Required work ::
Write out, from the entries below, exactly the lines that run between the lines holding "(s.setFld (MOVER.CH_DESC_LO_DESC c)" and "turn (R296). -/", inclusive, and stop there.

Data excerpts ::
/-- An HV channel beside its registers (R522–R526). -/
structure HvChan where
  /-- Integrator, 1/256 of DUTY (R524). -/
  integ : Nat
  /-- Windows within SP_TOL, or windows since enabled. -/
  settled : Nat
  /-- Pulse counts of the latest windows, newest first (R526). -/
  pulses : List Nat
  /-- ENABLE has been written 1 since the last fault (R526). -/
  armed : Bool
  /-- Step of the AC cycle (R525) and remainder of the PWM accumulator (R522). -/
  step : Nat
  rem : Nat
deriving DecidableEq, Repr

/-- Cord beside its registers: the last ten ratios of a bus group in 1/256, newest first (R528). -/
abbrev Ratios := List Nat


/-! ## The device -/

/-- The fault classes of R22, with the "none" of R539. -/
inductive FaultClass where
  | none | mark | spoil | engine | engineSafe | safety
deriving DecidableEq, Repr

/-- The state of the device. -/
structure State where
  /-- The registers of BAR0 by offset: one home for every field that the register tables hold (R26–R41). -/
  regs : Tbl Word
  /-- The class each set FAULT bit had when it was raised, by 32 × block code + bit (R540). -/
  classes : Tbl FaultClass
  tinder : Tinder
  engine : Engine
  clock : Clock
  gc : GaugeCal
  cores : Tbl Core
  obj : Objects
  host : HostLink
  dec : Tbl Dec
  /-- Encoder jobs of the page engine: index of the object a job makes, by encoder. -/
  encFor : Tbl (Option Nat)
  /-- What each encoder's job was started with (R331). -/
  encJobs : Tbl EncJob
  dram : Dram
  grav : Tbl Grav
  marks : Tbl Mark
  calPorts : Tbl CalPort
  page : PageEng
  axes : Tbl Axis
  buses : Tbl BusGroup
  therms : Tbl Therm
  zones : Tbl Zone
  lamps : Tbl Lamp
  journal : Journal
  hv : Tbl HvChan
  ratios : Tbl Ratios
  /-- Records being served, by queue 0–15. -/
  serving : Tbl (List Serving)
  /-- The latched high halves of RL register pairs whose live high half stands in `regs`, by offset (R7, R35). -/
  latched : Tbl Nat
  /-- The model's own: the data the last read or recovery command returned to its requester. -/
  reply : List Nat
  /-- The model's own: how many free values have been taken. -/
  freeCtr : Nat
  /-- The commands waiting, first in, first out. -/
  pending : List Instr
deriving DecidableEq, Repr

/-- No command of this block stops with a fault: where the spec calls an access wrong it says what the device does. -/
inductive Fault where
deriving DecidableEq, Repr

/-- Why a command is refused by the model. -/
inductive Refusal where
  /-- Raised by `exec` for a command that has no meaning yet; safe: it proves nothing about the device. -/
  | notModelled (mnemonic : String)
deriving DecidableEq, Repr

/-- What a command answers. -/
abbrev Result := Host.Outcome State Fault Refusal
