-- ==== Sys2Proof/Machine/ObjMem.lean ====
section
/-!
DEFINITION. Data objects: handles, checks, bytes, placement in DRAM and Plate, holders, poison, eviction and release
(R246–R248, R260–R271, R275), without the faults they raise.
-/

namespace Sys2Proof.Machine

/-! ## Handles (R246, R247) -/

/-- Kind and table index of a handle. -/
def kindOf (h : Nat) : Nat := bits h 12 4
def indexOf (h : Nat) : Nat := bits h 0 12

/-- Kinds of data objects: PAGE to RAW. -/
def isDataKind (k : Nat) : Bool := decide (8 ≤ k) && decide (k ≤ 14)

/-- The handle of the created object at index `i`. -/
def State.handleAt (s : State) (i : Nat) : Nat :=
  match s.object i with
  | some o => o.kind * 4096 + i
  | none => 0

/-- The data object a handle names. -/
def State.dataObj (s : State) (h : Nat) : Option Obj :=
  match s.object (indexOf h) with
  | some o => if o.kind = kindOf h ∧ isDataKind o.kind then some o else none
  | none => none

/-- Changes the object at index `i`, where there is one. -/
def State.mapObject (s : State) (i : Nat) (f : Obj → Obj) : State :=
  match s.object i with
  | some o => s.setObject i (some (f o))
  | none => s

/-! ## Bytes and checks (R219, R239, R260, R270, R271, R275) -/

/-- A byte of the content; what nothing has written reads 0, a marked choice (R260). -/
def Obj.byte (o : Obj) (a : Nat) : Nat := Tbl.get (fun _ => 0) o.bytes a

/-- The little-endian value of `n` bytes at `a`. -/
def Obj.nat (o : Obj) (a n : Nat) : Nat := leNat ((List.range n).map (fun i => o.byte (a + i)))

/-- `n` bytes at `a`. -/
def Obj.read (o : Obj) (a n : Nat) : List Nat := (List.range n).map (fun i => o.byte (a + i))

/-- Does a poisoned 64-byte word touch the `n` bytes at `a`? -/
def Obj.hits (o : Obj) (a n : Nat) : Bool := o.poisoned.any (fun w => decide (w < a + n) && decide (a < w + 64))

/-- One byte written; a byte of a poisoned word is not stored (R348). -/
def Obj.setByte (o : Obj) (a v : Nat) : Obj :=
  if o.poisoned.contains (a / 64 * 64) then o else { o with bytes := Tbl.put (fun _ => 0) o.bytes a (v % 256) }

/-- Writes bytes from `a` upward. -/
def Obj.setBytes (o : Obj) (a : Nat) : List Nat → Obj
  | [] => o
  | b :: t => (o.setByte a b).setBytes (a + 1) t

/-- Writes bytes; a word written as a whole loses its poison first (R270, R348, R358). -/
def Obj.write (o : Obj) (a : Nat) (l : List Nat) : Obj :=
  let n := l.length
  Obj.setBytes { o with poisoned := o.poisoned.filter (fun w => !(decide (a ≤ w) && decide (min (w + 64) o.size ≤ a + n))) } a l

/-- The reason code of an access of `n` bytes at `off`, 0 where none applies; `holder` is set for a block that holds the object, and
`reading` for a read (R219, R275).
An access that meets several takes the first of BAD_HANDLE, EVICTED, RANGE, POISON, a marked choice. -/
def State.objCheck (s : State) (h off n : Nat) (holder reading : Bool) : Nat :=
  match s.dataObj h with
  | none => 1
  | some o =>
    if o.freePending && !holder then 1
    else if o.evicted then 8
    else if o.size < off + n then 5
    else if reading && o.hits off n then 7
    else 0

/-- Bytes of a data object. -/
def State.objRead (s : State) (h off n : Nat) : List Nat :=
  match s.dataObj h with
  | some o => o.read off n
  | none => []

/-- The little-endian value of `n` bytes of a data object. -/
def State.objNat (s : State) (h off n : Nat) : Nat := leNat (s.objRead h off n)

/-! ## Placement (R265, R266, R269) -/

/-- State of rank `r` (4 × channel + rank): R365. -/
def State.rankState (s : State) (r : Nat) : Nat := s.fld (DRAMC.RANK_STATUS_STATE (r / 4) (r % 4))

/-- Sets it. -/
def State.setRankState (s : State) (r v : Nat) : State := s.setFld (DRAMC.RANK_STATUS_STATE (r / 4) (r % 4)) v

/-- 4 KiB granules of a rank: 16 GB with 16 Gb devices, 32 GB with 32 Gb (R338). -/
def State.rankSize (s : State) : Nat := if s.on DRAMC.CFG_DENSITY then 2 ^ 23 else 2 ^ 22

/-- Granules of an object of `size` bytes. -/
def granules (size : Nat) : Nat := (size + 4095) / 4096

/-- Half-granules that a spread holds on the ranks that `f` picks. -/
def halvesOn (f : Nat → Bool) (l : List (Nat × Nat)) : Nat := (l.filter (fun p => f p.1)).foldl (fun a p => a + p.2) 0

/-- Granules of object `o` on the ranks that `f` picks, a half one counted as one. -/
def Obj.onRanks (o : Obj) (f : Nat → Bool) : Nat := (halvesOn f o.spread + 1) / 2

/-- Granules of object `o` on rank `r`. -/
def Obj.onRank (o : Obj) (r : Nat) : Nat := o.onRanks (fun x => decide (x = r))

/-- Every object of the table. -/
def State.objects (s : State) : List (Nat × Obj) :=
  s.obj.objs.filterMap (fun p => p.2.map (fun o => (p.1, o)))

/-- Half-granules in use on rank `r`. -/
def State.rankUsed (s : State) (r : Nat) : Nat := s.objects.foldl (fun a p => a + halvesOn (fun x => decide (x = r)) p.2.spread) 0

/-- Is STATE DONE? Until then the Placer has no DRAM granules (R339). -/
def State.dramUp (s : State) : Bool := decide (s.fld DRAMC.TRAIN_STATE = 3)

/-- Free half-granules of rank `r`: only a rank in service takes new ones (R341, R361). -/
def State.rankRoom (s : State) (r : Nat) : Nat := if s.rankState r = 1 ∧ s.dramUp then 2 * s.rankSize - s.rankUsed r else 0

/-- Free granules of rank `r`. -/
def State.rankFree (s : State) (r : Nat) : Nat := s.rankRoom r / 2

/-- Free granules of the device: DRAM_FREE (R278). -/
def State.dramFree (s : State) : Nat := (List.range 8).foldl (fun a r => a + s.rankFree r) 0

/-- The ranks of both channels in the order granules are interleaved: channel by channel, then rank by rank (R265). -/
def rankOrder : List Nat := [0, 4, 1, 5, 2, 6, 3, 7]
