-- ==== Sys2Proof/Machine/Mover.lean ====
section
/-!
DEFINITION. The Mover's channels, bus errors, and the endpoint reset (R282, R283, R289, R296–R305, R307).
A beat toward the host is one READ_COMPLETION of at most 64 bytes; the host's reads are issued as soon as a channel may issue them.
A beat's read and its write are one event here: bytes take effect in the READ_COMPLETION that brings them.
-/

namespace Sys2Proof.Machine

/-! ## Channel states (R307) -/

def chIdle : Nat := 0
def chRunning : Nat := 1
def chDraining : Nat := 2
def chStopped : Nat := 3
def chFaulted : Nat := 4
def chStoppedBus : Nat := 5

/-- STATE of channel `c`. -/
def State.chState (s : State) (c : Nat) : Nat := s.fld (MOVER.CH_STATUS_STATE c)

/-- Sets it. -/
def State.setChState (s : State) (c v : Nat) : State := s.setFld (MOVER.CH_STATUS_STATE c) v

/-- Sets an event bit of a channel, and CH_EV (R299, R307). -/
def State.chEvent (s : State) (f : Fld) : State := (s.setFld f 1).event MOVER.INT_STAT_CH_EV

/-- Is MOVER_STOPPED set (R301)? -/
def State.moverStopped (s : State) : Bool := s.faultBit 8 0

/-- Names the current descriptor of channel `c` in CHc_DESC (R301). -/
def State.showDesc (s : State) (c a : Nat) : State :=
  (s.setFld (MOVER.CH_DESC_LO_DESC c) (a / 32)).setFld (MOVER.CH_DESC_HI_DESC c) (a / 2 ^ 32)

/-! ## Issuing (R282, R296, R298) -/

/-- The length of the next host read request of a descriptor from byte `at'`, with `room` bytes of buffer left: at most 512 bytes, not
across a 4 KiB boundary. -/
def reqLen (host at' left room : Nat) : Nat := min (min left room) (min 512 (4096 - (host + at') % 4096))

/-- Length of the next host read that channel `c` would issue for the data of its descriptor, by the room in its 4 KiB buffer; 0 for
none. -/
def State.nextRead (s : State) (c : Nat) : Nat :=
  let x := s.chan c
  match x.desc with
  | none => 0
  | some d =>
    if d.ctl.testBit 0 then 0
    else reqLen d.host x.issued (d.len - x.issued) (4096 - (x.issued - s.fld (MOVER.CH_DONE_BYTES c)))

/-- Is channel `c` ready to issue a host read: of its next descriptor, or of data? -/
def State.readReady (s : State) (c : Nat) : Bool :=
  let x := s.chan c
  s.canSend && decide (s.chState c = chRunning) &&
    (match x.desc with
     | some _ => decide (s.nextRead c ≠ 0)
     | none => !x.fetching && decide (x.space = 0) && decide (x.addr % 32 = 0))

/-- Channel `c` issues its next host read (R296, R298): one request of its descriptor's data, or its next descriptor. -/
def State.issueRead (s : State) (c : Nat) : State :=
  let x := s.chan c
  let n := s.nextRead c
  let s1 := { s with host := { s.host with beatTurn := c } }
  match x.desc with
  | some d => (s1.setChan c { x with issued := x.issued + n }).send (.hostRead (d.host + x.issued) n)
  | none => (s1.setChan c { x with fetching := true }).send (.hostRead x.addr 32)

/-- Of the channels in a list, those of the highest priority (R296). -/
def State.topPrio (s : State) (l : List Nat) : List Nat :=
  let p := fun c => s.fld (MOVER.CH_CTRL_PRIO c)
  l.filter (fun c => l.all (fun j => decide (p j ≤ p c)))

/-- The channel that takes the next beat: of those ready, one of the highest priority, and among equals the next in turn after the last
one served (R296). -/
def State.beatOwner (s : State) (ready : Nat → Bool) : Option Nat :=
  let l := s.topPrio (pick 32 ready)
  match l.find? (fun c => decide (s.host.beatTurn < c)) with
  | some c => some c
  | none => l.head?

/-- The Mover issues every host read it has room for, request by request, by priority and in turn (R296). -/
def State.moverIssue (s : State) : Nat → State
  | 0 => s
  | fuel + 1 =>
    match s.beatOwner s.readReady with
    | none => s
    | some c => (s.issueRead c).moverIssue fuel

Response to this task ::
  (s.setFld (MOVER.CH_DESC_LO_DESC c) (a / 32)).setFld (MOVER.CH_DESC_HI_DESC c) (a / 2 ^ 32)

/-! ## Issuing (R282, R296, R298) -/

/-- The length of the next host read request of a descriptor from byte `at'`, with `room` bytes of buffer left: at most 512 bytes, not
across a 4 KiB boundary. -/
def reqLen (host at' left room : Nat) : Nat := min (min left room) (min 512 (4096 - (host + at') % 4096))

/-- Length of the next host read that channel `c` would issue for the data of its descriptor, by the room in its 4 KiB buffer; 0 for
none. -/
def State.nextRead (s : State) (c : Nat) : Nat :=
  let x := s.chan c
  match x.desc with
  | none => 0
  | some d =>
    if d.ctl.testBit 0 then 0
    else reqLen d.host x.issued (d.len - x.issued) (4096 - (x.issued - s.fld (MOVER.CH_DONE_BYTES c)))

/-- Is channel `c` ready to issue a host read: of its next descriptor, or of data? -/
def State.readReady (s : State) (c : Nat) : Bool :=
  let x := s.chan c
  s.canSend && decide (s.chState c = chRunning) &&
    (match x.desc with
     | some _ => decide (s.nextRead c ≠ 0)
     | none => !x.fetching && decide (x.space = 0) && decide (x.addr % 32 = 0))

/-- Channel `c` issues its next host read (R296, R298): one request of its descriptor's data, or its next descriptor. -/
def State.issueRead (s : State) (c : Nat) : State :=
  let x := s.chan c
  let n := s.nextRead c
  let s1 := { s with host := { s.host with beatTurn := c } }
  match x.desc with
  | some d => (s1.setChan c { x with issued := x.issued + n }).send (.hostRead (d.host + x.issued) n)
  | none => (s1.setChan c { x with fetching := true }).send (.hostRead x.addr 32)

/-- Of the channels in a list, those of the highest priority (R296). -/
def State.topPrio (s : State) (l : List Nat) : List Nat :=
  let p := fun c => s.fld (MOVER.CH_CTRL_PRIO c)
  l.filter (fun c => l.all (fun j => decide (p j ≤ p c)))

/-- The channel that takes the next beat: of those ready, one of the highest priority, and among equals the next in turn after the last
one served (R296). -/
def State.beatOwner (s : State) (ready : Nat → Bool) : Option Nat :=
  let l := s.topPrio (pick 32 ready)
  match l.find? (fun c => decide (s.host.beatTurn < c)) with
  | some c => some c
  | none => l.head?

/-- The Mover issues every host read it has room for, request by request, by priority and in turn (R296). -/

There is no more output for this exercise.